Das Model ist richtig, aber die Anzeige nicht. Manchmal muss ich auf einen Knoten klicken, damit er aktualisiert wird und das richtige UserObject angezeigt wird. Das kann ich mir eigentlich nicht erklären, da doch jedens Objekt in den Arrays aktualisiert werden soll, oder nicht?:bahnhof:
Wenn ich neben treeNodesChanged() auch noch treeStructureChanged() (auskommentierte Zeile) aufrufe, dann simmt es, aber die Tree kollabiert dann teilweise, was ich auch nicht haben will.

Hat jemand eine Idee?
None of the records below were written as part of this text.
theorem execDomainRelease_keeps {d : Nat} {s : State} (h : Keeps ID PQ s) : Yields ID PQ (execDomainRelease d s) := by
  unfold execDomainRelease
  extract_lets -underBinder -lift -merge +onlyGivenNames x1
  have h2 : Keeps ID PQ x1 := (Keeps.ite (State.setBit_keeps (State.setBit_keeps h)) (Keeps.ite (State.setFlag_keeps (State.setBit_keeps h)) h))
  clear_value x1
  exact (Yields.ite (Yields.next (Keeps.foldl (fun _ _ h5 => (Keeps.ite h5 (State.setBit_keeps h5))) h2)) (Yields.next h2))

theorem execBlkSrstWrite_keeps {value : Nat} {s : State} (h : Keeps ID PQ s) : Yields ID PQ (execBlkSrstWrite value s) := by
  unfold execBlkSrstWrite
  exact (Yields.next (State.writeBlkSrst_keeps h))

/-! ### Machine/Pwm.lean -/

theorem execPwmWindowCompute_keeps {s : State} (h : Keeps ID PQ s) : Yields ID PQ (execPwmWindowCompute s) := by
  unfold execPwmWindowCompute
  extract_lets -underBinder -lift -merge +onlyGivenNames x1
  clear_value x1
  extract_lets -underBinder -lift -merge +onlyGivenNames x2
  have h3 : Keeps ID PQ x2 := (State.runTo_keeps h)
  clear_value x2
  exact Yields.next (State.windowPass_keeps h3)

theorem execPwmEdge_keeps {rdyHeld : Nat} {s : State} (h : Keeps ID PQ s) : Yields ID PQ (execPwmEdge rdyHeld s) := by
  unfold execPwmEdge
  split
  · exact (Yields.next h)
  · extract_lets -underBinder -lift -merge +onlyGivenNames x1
    have h2 : Keeps ID PQ x1 := (State.runTo_keeps h)
    clear_value x1
    exact (Yields.next (Keeps.foldl (fun _ _ h5 => (State.dueMoves_keeps h5)) h2))

theorem execBootRefresh_keeps {n : Nat} {s : State} (h : Keeps ID PQ s) : Yields ID PQ (execBootRefresh n s) := by
  unfold execBootRefresh
  split
  · exact (Yields.next h)
  · refine Yields.ite ?_ ?_
    · exact (Yields.next h)
    · extract_lets -underBinder -lift -merge +onlyGivenNames x1
      clear_value x1
      extract_lets -underBinder -lift -merge +onlyGivenNames x2
      have h3 : Keeps ID PQ x2 := (State.runTo_keeps h)
      clear_value x2
      extract_lets -underBinder -lift -merge +onlyGivenNames x4 x5 x6 x7 x8
      clear_value x4 x5 x6 x7 x8
      extract_lets -underBinder -lift -merge +onlyGivenNames x9
      unfold x9
      clear x9
      extract_lets -underBinder -lift -merge +onlyGivenNames x10
      have h11 : Keeps ID PQ x10 := (State.bump_keeps h3)
      clear_value x10
      split
      · refine Yields.ite ?_ ?_
        · refine Yields.next ?_
          refine State.owe_keeps ?_
          extract_lets -underBinder -lift -merge +onlyGivenNames x12
          have h13 : Keeps ID PQ x12 := (State.updChan_keeps h11)
          clear_value x12
          exact (Keeps.ite (State.setPin_keeps h13) (State.setPin_keeps h13))
        · refine Yields.ite ?_ ?_
          · refine Yields.next ?_
            refine State.owe_keeps ?_
            extract_lets -underBinder -lift -merge +onlyGivenNames x14
            have h15 : Keeps ID PQ x14 := (State.updChan_keeps h11)
            clear_value x14
            exact (Keeps.ite (State.setPin_keeps h15) (State.setPin_keeps h15))
          · refine Yields.next ?_
            refine State.owe_keeps ?_
            extract_lets -underBinder -lift -merge +onlyGivenNames x16
            have h17 : Keeps ID PQ x16 := (State.updChan_keeps h11)
            clear_value x16
            exact (Keeps.ite (State.setPin_keeps h17) (State.setPin_keeps h17))
      · refine Yields.ite ?_ ?_
        · refine Yields.next ?_
          refine State.owe_keeps ?_
          extract_lets -underBinder -lift -merge +onlyGivenNames x18
          have h19 : Keeps ID PQ x18 := (State.updChan_keeps h11)
          clear_value x18
          exact (Keeps.ite (State.setPin_keeps h19) (State.setPin_keeps h19))
        · refine Yields.next ?_
          refine State.owe_keeps ?_
          extract_lets -underBinder -lift -merge +onlyGivenNames x20
          have h21 : Keeps ID PQ x20 := (State.updChan_keeps h11)
          clear_value x20
          exact (Keeps.ite (State.setPin_keeps h21) (State.setPin_keeps h21))

theorem execPwmCalibrate_keeps {n : Nat} {isEn : Bool} {span again : Option Nat} {s : State} (h : Keeps ID PQ s) : Yields ID PQ (execPwmCalibrate n isEn span again s) := by
  unfold execPwmCalibrate
  refine Yields.ite ?_ ?_
  · extract_lets -underBinder -lift -merge +onlyGivenNames x1 x2
    clear_value x1 x2
    extract_lets -underBinder -lift -merge +onlyGivenNames x3
    have h4 : Keeps ID PQ x3 := (State.setReplica_keeps h)
    clear_value x3
    refine Yields.ite ?_ ?_
    · extract_lets -underBinder -lift -merge +onlyGivenNames x5
      clear_value x5
      exact (Yields.next (State.calVerdict_keeps (State.setReplica_keeps h4)))
    · exact (Yields.next h4)
  · exact (Yields.next h)

theorem execPwmTrimCopy_keeps {n : Nat} {isEn : Bool} {s : State} (h : Keeps ID PQ s) : Yields ID PQ (execPwmTrimCopy n isEn s) := by
  unfold execPwmTrimCopy
  extract_lets -underBinder -lift -merge +onlyGivenNames x1
  clear_value x1
  exact (Yields.ite (Yields.next h) (Yields.next (State.wr_keeps h)))

theorem execPwmAcquireDone_keeps {n : Nat} {isEn : Bool} {trim : Nat} {span : Option Nat} {trim2 : Nat} {span2 : Option Nat} {s : State} (h : Keeps ID PQ s) : Yields ID PQ (execPwmAcquireDone n isEn trim span trim2 span2 s) := by
  unfold execPwmAcquireDone
  refine Yields.ite ?_ ?_
  · extract_lets -underBinder -lift -merge +onlyGivenNames x1
    clear_value x1
    exact (Yields.ite (Yields.next (State.acquired_keeps h)) (Yields.ite (Yields.next (State.calVerdict_keeps (State.acquired_keeps h))) (Yields.next (State.calVerdict_keeps h))))
  · exact (Yields.next h)

theorem execHoldLimit_keeps {s : State} (h : Keeps ID PQ s) : Yields ID PQ (execHoldLimit s) := by
  unfold execHoldLimit
  exact (Yields.ite (Yields.next (State.holdLimit_keeps h)) (Yields.next h))

theorem execDirGapEnd_keeps {s : State} (h : Keeps ID PQ s) : Yields ID PQ (execDirGapEnd s) := by
  unfold execDirGapEnd
  split
  · exact (Yields.next h)
  · extract_lets -underBinder -lift -merge +onlyGivenNames x1
    have h2 : Keeps ID PQ x1 := (State.runTo_keeps h)
    clear_value x1
    extract_lets -underBinder -lift -merge +onlyGivenNames x3
    clear_value x3
    extract_lets -underBinder -lift -merge +onlyGivenNames x4
    have h5 : Keeps ID PQ x4 := (Keeps.upd h2)
    clear_value x4
    extract_lets -underBinder -lift -merge +onlyGivenNames x6
    have h7 : Keeps ID PQ x6 := (State.commShow_keeps h5)
    clear_value x6
    refine Yields.ite ?_ ?_
    · exact (Yields.next h7)
    · split
      · extract_lets -underBinder -lift -merge +onlyGivenNames x8
        clear_value x8
        exact (Yields.next (Keeps.foldl (fun _ _ h11 => (State.gapTurnOn_keeps h11)) h7))
      · exact (Yields.next h7)

theorem execTripInput_keeps {n : Nat} {active : Bool} {s : State} (h : Keeps ID PQ s) : Yields ID PQ (execTripInput n active s) := by
  unfold execTripInput
  refine Yields.ite ?_ ?_
  · exact (Yields.next h)
  · refine Yields.ite ?_ ?_
    · exact (Yields.next (State.uncause_keeps (State.setBit_keeps h)))
    · extract_lets -underBinder -lift -merge +onlyGivenNames x1
      clear_value x1
      extract_lets -underBinder -lift -merge +onlyGivenNames x2
      have h3 : Keeps ID PQ x2 := (State.setBit_keeps h)
      clear_value x2
      exact (Yields.next (Keeps.ite (State.tripAct_keeps h3) h3))

theorem execTripDetermined_keeps {n : Nat} {s : State} (h : Keeps ID PQ s) : Yields ID PQ (execTripDetermined n s) := by
  unfold execTripDetermined
  exact (Yields.ite (Yields.next (State.setBit_keeps (State.setBit_keeps h))) (Yields.next h))

theorem execTripLatchClear_keeps {bits : Nat} {s : State} (h : Keeps ID PQ s) : Yields ID PQ (execTripLatchClear bits s) := by
  unfold execTripLatchClear
  exact (Yields.next (State.regWrite_keeps (fun _ h => State.clearTrips_keeps h) h))

theorem execPwmGpWrite_keeps {n : Nat} {gp pulse en : Bool} {s : State} (h : Keeps ID PQ s) : Yields ID PQ (execPwmGpWrite n gp pulse en s) := by
  unfold execPwmGpWrite
  exact (Yields.next (State.regWrite_keeps (fun _ h => State.gpWrite_keeps h) h))

/-! ### Machine/GateCmds.lean -/

theorem execPeFaultInput_keeps {n : Nat} {active : Bool} {s : State} (h : Keeps ID PQ s) : Yields ID PQ (execPeFaultInput n active s) := by
  unfold execPeFaultInput
  refine Yields.ite ?_ ?_
  · exact (Yields.next h)
  · refine Yields.ite ?_ ?_
    · extract_lets -underBinder -lift -merge +onlyGivenNames x1
      have h2 : Keeps ID PQ x1 := (State.setFlag_keeps h)
      clear_value x1
      exact (Yields.ite (Yields.next (State.enterErr_keeps (State.setGdFault_keeps h2))) (Yields.next h2))
    · extract_lets -underBinder -lift -merge +onlyGivenNames x3
      have h4 : Keeps ID PQ x3 := (State.setFlag_keeps h)
      clear_value x3
      exact (Yields.ite (Yields.next h4) (Yields.next (State.uncause_keeps h4)))

theorem execPeReadyLow_keeps {n : Nat} {low : Bool} {s : State} (h : Keeps ID PQ s) : Yields ID PQ (execPeReadyLow n low s) := by
  unfold execPeReadyLow
  refine Yields.ite ?_ ?_
  · exact (Yields.next h)
  · refine Yields.ite ?_ ?_
    · extract_lets -underBinder -lift -merge +onlyGivenNames x1
      have h2 : Keeps ID PQ x1 := (State.setFlag_keeps h)
      clear_value x1
      extract_lets -underBinder -lift -merge +onlyGivenNames x3
      clear_value x3
      exact (Yields.ite (Yields.next h2) (Yields.ite (Yields.next (State.enterErr_keeps (State.setGdFault_keeps h2))) (Yields.ite (Yields.next (State.bootFail_keeps h2)) (Yields.next h2))))
    · extract_lets -underBinder -lift -merge +onlyGivenNames x4
      have h5 : Keeps ID PQ x4 := (State.setFlag_keeps h)
      clear_value x4
      exact (Yields.ite (Yields.next h5) (Yields.next (State.uncause_keeps h5)))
Oder habe ich wieder einen grundsätzlichen Denkfehler?


----------



## Ebenius (19. Aug 2010)

Zipp hat gesagt.:


> Das Model ist richtig, aber die Anzeige nicht.


Diese Aussage ist wahrscheinlich falsch. Das Modell setzt die falschen Events ab, deswegen aktualisiert sich der JTree nicht dort wo man das möchte. Ergo ist eigentlich das Modell falsch implementiert.



Zipp hat gesagt.:


> Wenn ich neben treeNodesChanged() auch noch treeStructureChanged() (auskommentierte Zeile) aufrufe, dann simmt es, aber die Tree kollabiert dann teilweise, was ich auch nicht haben will.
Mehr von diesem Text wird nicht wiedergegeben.